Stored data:
* * * * * * * * *

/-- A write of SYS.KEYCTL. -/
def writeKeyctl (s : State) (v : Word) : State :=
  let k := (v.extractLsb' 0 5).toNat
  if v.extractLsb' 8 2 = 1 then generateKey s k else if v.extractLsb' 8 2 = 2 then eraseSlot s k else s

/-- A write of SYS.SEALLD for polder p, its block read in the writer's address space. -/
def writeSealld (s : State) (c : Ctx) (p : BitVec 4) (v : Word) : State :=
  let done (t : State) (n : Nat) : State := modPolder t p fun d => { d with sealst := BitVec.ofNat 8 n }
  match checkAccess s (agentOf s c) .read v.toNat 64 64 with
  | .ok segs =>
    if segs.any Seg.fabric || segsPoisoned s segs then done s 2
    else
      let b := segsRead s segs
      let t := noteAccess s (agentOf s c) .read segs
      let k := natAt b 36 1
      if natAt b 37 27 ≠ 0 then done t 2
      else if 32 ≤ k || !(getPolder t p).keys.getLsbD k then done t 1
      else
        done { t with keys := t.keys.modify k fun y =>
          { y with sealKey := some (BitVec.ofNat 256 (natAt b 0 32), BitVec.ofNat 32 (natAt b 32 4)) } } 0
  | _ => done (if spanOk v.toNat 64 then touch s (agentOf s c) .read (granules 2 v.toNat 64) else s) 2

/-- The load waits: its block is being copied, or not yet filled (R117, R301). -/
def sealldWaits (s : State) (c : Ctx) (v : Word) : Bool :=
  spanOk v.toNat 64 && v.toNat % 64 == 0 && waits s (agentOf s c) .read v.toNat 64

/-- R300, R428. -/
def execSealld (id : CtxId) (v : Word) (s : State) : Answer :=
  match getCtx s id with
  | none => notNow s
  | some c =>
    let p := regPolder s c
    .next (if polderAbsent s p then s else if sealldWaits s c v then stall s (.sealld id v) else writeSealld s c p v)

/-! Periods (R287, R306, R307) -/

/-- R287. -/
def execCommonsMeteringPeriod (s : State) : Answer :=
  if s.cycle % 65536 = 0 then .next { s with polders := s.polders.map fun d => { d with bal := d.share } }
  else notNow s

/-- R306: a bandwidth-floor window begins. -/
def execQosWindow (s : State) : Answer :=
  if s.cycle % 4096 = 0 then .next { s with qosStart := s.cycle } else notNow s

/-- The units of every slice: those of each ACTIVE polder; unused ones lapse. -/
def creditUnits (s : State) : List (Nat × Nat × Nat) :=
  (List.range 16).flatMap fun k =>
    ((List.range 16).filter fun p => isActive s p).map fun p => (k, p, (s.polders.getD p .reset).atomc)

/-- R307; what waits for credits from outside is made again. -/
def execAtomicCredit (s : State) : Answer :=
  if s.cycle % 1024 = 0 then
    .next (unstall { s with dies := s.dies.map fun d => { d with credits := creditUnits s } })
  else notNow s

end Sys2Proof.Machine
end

* * * * * * * * *

• _Description of the task_
From the data above, return every line from the line that has "def writeSealld (s" up to and including the line that has "ones lapse. -/", exactly.

• _Exercise result_
def writeSealld (s : State) (c : Ctx) (p : BitVec 4) (v : Word) : State :=
  let done (t : State) (n : Nat) : State := modPolder t p fun d => { d with sealst := BitVec.ofNat 8 n }
  match checkAccess s (agentOf s c) .read v.toNat 64 64 with
  | .ok segs =>
    if segs.any Seg.fabric || segsPoisoned s segs then done s 2
    else
      let b := segsRead s segs
      let t := noteAccess s (agentOf s c) .read segs
      let k := natAt b 36 1
      if natAt b 37 27 ≠ 0 then done t 2
      else if 32 ≤ k || !(getPolder t p).keys.getLsbD k then done t 1
      else
        done { t with keys := t.keys.modify k fun y =>
          { y with sealKey := some (BitVec.ofNat 256 (natAt b 0 32), BitVec.ofNat 32 (natAt b 32 4)) } } 0
  | _ => done (if spanOk v.toNat 64 then touch s (agentOf s c) .read (granules 2 v.toNat 64) else s) 2

/-- The load waits: its block is being copied, or not yet filled (R117, R301). -/
def sealldWaits (s : State) (c : Ctx) (v : Word) : Bool :=
  spanOk v.toNat 64 && v.toNat % 64 == 0 && waits s (agentOf s c) .read v.toNat 64

/-- R300, R428. -/
def execSealld (id : CtxId) (v : Word) (s : State) : Answer :=
  match getCtx s id with
  | none => notNow s
  | some c =>
    let p := regPolder s c
    .next (if polderAbsent s p then s else if sealldWaits s c v then stall s (.sealld id v) else writeSealld s c p v)

/-! Periods (R287, R306, R307) -/

/-- R287. -/
def execCommonsMeteringPeriod (s : State) : Answer :=
  if s.cycle % 65536 = 0 then .next { s with polders := s.polders.map fun d => { d with bal := d.share } }
  else notNow s

/-- R306: a bandwidth-floor window begins. -/
def execQosWindow (s : State) : Answer :=
  if s.cycle % 4096 = 0 then .next { s with qosStart := s.cycle } else notNow s

/-- The units of every slice: those of each ACTIVE polder; unused ones lapse. -/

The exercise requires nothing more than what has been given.